* **PROBLEM REQUIREMENTS**
Write out exactly what each line says, starting with the first line below and ending on the one with "some (kindSample, u)".

Saved entries:
·····

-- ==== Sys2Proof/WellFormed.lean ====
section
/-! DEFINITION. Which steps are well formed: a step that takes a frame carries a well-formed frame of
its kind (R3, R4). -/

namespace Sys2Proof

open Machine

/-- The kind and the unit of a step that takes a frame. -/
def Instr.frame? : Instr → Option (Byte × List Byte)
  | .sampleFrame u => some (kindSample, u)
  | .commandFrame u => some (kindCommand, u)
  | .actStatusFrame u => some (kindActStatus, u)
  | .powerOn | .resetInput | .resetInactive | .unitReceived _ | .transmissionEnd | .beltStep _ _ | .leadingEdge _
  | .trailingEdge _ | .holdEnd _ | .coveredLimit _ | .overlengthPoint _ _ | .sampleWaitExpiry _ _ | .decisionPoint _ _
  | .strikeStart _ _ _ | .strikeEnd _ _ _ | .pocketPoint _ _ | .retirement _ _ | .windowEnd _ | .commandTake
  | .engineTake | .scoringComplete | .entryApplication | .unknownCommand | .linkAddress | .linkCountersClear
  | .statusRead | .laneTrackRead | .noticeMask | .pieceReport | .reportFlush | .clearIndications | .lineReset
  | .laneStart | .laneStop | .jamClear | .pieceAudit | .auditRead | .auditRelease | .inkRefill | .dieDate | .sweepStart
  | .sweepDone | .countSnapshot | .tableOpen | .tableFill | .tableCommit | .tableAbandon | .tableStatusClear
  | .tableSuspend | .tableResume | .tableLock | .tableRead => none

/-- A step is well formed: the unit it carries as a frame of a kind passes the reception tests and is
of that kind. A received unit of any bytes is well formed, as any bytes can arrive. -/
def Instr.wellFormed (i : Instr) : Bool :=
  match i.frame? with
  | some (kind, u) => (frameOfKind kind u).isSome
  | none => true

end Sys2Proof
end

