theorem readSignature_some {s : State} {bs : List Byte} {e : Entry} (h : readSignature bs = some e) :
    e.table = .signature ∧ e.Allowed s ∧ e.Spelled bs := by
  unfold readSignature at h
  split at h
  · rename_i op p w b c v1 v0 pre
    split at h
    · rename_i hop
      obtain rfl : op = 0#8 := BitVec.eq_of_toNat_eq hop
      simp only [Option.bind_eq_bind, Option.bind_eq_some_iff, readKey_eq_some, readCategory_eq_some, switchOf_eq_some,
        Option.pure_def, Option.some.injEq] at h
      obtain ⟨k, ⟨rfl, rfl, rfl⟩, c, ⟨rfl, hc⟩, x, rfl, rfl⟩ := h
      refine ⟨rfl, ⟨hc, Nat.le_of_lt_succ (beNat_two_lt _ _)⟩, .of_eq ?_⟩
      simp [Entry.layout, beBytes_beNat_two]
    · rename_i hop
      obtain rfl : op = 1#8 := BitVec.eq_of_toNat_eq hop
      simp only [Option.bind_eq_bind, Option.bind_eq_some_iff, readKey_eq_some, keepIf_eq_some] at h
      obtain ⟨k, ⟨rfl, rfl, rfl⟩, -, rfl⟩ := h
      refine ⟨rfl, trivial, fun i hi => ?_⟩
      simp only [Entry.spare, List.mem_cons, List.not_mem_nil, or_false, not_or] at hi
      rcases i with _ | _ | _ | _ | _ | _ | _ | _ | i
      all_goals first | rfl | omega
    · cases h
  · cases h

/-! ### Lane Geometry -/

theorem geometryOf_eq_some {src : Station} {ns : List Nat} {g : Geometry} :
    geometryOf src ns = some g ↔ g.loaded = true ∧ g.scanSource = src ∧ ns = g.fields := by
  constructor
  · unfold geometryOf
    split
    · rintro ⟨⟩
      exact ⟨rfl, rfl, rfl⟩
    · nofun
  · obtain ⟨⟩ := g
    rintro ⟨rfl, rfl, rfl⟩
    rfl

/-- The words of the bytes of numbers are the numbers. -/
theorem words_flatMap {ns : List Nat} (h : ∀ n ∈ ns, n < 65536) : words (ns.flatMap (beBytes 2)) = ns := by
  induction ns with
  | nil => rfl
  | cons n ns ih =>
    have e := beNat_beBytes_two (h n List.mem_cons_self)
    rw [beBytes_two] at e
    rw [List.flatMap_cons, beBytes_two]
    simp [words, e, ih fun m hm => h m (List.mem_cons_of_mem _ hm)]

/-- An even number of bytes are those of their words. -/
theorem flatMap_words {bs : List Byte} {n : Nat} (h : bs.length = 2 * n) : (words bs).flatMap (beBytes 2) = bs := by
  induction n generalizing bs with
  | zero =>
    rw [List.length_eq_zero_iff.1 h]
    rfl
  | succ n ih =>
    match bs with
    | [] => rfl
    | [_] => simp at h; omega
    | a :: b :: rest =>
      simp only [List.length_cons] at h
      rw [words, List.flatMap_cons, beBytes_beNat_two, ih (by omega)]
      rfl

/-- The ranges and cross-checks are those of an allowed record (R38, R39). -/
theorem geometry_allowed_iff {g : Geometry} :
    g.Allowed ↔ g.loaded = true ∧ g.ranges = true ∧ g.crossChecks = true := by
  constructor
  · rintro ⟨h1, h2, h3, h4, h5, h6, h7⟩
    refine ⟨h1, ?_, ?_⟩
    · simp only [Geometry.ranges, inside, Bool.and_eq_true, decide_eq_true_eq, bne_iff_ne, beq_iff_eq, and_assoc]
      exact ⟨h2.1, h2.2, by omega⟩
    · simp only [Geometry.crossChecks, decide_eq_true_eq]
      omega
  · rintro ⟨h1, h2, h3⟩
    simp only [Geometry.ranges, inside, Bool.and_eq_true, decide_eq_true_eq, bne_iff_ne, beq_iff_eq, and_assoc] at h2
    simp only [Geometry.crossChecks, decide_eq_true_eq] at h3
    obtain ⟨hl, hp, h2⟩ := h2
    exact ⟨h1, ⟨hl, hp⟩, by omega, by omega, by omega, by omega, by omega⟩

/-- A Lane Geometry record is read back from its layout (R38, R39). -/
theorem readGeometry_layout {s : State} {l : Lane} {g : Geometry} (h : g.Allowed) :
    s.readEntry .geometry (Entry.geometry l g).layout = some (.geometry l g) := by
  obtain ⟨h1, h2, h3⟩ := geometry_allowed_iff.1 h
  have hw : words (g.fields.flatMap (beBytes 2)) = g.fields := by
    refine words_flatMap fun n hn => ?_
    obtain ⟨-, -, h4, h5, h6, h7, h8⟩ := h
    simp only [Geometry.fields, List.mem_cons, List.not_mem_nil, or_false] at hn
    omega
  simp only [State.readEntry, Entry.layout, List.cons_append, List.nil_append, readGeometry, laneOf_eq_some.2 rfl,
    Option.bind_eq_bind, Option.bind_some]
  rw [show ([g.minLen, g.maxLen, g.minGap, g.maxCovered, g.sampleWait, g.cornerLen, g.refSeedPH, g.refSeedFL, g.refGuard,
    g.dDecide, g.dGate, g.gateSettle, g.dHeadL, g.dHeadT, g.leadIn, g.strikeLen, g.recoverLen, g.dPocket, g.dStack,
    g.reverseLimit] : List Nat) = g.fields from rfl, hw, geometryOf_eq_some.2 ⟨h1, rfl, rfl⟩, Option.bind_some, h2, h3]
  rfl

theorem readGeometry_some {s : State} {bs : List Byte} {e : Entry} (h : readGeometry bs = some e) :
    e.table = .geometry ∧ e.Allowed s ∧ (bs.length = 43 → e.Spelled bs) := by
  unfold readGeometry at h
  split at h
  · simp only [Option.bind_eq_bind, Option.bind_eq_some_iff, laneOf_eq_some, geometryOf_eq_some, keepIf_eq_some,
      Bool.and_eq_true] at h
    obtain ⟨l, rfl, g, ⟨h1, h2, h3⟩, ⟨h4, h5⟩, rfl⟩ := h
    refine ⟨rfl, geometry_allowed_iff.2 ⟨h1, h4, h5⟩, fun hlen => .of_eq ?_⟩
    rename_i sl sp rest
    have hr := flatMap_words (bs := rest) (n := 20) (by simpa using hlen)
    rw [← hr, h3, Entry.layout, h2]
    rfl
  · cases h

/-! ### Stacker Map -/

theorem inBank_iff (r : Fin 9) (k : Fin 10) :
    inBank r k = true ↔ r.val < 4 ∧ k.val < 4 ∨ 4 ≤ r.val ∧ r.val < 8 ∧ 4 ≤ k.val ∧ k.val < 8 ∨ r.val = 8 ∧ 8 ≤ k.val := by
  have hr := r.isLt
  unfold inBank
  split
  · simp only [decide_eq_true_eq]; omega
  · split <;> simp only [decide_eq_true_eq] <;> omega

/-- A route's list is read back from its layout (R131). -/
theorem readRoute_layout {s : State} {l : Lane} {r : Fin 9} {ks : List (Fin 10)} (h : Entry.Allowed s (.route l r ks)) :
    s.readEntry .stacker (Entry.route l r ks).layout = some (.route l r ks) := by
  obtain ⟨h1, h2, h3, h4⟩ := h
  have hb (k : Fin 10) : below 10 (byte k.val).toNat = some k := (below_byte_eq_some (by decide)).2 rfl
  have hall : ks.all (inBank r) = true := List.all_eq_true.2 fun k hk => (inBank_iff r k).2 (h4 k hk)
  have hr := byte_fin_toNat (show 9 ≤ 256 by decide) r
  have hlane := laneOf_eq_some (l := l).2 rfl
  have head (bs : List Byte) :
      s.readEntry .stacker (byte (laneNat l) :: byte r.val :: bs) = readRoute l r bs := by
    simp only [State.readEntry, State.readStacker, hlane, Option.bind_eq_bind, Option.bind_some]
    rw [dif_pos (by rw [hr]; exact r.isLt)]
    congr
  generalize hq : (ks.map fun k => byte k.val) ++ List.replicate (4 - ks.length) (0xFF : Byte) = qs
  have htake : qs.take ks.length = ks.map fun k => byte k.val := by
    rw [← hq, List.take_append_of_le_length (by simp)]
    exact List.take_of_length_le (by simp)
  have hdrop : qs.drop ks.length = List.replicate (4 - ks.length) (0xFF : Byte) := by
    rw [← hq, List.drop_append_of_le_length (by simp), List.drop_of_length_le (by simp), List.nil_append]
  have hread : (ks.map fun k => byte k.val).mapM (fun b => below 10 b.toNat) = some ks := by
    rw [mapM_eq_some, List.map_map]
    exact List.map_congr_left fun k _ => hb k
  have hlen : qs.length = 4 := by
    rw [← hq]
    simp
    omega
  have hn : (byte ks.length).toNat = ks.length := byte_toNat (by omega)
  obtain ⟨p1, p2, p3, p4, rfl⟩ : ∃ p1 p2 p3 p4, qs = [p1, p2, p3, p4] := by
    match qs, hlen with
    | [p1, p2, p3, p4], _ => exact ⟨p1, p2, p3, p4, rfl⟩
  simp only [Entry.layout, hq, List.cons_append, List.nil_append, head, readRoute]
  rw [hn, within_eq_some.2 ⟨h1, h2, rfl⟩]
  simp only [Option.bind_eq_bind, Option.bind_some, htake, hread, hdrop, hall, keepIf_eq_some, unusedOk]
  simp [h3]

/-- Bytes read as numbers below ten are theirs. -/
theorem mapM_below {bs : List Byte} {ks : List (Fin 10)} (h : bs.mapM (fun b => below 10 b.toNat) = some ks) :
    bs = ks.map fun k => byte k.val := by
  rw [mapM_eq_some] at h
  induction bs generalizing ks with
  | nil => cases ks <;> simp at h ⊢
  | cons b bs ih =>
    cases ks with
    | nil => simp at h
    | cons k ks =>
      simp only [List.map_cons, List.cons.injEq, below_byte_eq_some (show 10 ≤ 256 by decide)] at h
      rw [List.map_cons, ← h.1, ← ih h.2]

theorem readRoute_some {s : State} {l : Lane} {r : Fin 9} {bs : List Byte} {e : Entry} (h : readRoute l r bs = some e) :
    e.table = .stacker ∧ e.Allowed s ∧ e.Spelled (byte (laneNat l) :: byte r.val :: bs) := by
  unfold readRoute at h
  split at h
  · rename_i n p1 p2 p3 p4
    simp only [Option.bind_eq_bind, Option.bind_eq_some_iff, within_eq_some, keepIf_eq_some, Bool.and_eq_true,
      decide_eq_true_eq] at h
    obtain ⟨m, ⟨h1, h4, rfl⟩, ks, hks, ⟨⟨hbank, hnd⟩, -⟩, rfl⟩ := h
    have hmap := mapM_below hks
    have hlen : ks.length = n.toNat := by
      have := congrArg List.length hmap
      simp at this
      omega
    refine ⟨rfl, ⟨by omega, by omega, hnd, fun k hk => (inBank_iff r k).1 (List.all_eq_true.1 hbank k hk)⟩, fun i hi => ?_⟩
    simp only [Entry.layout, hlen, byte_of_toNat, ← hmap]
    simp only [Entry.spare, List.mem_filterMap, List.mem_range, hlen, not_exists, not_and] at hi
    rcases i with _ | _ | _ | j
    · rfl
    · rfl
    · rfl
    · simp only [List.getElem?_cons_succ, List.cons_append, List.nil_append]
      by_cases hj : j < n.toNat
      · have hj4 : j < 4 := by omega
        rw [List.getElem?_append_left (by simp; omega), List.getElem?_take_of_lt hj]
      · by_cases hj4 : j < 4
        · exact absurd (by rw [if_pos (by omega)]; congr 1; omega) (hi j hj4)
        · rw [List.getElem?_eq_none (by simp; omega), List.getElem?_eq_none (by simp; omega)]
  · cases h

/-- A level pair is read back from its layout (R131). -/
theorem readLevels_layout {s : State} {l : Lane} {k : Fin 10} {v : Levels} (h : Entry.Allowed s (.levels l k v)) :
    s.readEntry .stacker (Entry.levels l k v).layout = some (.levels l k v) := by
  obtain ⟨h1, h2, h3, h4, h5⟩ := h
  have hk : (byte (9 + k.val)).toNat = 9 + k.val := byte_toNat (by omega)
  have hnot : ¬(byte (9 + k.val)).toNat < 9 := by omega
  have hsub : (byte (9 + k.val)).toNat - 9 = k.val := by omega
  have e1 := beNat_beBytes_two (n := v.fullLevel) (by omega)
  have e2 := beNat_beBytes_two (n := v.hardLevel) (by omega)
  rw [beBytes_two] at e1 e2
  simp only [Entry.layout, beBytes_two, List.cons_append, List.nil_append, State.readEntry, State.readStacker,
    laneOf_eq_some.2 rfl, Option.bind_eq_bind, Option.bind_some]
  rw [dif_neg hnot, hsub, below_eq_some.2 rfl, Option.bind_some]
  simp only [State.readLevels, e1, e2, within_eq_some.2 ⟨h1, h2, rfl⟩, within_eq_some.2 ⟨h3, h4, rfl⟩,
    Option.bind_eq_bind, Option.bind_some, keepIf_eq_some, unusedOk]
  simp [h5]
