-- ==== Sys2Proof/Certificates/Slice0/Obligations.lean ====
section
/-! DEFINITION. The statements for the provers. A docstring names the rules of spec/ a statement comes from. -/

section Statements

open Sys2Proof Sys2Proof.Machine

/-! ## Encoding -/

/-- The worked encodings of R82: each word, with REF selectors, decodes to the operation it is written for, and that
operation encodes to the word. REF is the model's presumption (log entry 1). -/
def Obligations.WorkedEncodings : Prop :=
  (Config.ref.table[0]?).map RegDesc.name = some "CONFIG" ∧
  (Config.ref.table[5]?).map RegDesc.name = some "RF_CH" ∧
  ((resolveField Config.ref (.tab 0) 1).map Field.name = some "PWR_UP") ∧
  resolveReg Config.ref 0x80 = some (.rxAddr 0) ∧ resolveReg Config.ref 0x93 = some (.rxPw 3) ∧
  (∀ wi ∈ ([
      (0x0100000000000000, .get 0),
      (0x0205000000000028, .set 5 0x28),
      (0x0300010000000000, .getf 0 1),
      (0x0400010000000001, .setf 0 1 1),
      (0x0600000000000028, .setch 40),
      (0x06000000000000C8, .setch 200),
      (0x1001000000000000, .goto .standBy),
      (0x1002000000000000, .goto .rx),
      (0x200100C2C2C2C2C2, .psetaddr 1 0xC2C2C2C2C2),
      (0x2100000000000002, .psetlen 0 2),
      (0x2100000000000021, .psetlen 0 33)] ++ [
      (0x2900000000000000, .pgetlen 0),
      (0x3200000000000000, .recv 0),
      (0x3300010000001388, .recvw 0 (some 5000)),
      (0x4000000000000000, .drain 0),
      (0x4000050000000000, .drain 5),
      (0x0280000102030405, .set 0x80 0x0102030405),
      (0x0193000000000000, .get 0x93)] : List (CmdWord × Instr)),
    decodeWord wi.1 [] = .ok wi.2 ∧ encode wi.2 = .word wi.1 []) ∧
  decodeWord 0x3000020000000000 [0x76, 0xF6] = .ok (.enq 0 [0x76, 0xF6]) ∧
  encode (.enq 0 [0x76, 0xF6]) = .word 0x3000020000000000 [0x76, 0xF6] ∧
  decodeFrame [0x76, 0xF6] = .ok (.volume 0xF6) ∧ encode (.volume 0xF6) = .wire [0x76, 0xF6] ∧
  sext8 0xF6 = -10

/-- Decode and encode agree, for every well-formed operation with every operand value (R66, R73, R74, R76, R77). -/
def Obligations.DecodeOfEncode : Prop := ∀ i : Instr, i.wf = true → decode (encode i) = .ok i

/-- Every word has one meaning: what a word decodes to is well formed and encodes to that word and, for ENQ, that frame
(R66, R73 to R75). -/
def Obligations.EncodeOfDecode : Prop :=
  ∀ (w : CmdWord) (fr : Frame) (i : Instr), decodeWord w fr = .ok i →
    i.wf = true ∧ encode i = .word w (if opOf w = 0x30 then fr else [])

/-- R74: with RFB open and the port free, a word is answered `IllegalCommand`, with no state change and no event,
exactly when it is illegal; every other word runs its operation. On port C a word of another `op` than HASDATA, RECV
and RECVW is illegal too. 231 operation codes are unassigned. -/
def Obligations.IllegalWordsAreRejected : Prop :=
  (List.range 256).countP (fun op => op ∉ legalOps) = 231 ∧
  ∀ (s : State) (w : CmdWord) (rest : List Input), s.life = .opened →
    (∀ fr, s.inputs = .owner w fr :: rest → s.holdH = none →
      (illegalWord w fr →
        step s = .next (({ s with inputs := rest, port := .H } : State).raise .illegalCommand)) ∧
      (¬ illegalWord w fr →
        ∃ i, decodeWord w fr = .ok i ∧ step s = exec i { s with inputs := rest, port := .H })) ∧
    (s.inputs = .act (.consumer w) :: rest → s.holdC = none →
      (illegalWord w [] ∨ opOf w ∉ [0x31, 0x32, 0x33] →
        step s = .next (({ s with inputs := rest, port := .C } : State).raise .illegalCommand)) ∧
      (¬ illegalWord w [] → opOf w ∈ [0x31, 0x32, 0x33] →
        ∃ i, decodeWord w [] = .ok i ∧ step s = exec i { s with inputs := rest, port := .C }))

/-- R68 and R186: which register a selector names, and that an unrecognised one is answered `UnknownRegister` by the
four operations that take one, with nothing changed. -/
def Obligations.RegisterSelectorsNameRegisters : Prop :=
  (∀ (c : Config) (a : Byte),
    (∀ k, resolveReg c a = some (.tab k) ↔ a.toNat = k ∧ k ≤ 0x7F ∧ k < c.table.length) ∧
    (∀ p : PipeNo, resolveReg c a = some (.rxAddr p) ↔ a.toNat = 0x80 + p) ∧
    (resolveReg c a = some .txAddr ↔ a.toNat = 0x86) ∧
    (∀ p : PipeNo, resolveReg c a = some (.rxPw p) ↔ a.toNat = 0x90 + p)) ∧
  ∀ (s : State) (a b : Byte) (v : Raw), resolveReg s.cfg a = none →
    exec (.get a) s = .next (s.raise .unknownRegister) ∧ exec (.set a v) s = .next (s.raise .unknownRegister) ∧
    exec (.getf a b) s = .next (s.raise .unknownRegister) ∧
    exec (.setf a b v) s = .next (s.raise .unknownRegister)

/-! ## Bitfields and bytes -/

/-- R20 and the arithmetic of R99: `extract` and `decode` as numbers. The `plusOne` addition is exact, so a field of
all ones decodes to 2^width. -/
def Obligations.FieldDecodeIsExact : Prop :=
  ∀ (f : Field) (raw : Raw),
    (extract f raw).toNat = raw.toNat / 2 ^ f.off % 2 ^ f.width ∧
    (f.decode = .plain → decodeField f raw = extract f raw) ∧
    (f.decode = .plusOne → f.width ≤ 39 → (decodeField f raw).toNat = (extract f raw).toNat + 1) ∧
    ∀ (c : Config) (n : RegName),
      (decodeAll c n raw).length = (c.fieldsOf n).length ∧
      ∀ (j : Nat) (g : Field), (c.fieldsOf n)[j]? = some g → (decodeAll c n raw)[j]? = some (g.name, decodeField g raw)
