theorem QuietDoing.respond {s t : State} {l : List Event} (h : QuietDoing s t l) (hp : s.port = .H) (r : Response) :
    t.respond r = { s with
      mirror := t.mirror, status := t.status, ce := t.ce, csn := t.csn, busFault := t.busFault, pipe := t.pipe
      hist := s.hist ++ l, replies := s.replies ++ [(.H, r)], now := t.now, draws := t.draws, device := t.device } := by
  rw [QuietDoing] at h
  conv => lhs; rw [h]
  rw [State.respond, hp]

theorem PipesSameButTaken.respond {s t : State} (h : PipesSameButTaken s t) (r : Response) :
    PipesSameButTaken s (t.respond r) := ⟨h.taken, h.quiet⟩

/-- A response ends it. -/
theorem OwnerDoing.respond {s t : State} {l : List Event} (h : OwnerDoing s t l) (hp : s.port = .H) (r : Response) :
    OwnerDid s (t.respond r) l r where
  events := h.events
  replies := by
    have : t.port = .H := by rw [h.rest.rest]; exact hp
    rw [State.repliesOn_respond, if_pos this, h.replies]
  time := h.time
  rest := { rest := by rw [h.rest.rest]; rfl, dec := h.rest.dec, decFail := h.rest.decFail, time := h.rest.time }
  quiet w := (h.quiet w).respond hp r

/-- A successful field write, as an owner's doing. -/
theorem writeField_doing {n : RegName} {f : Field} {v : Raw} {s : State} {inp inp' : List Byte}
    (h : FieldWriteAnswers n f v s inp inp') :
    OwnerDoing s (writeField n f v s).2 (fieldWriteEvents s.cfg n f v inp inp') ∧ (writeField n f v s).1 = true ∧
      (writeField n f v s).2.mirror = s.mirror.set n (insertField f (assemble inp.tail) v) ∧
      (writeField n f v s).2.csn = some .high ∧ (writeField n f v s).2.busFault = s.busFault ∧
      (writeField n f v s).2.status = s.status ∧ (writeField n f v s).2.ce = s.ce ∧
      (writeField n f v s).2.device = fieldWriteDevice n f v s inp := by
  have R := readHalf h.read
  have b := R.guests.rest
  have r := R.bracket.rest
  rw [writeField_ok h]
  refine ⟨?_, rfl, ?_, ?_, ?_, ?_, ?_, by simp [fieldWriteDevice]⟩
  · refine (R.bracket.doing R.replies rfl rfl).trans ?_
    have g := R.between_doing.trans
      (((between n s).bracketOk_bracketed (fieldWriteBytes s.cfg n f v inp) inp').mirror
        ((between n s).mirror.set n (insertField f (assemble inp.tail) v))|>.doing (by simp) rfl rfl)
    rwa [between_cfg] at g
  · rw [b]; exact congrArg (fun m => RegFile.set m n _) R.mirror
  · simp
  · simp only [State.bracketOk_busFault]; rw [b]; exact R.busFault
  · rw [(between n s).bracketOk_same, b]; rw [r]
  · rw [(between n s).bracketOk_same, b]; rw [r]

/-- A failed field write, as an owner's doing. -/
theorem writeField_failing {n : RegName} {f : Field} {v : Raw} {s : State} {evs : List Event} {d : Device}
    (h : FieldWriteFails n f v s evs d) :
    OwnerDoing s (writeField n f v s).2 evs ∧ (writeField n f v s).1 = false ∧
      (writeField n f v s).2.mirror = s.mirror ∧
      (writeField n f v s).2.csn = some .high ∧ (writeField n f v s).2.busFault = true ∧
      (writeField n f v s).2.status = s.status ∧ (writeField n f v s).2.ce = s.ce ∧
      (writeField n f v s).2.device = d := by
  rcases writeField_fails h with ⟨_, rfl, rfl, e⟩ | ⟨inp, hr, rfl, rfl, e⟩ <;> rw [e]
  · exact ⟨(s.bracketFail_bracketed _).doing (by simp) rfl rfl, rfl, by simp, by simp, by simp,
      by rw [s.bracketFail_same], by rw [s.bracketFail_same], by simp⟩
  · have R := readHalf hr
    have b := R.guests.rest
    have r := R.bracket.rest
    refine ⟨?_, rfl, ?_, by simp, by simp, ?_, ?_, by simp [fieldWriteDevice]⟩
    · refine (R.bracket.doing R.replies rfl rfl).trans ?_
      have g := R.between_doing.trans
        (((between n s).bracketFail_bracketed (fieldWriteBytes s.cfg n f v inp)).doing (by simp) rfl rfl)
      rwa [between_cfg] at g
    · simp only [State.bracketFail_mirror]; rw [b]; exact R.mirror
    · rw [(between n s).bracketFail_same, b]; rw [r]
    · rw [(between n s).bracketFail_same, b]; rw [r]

·····

* **EXERCISE RESULT**
-- ==== Sys2Proof/WellFormed.lean ====
section
/-! DEFINITION. Which steps are well formed: a step that takes a frame carries a well-formed frame of
its kind (R3, R4). -/

namespace Sys2Proof

open Machine

/-- The kind and the unit of a step that takes a frame. -/
def Instr.frame? : Instr → Option (Byte × List Byte)
  | .sampleFrame u => some (kindSample, u)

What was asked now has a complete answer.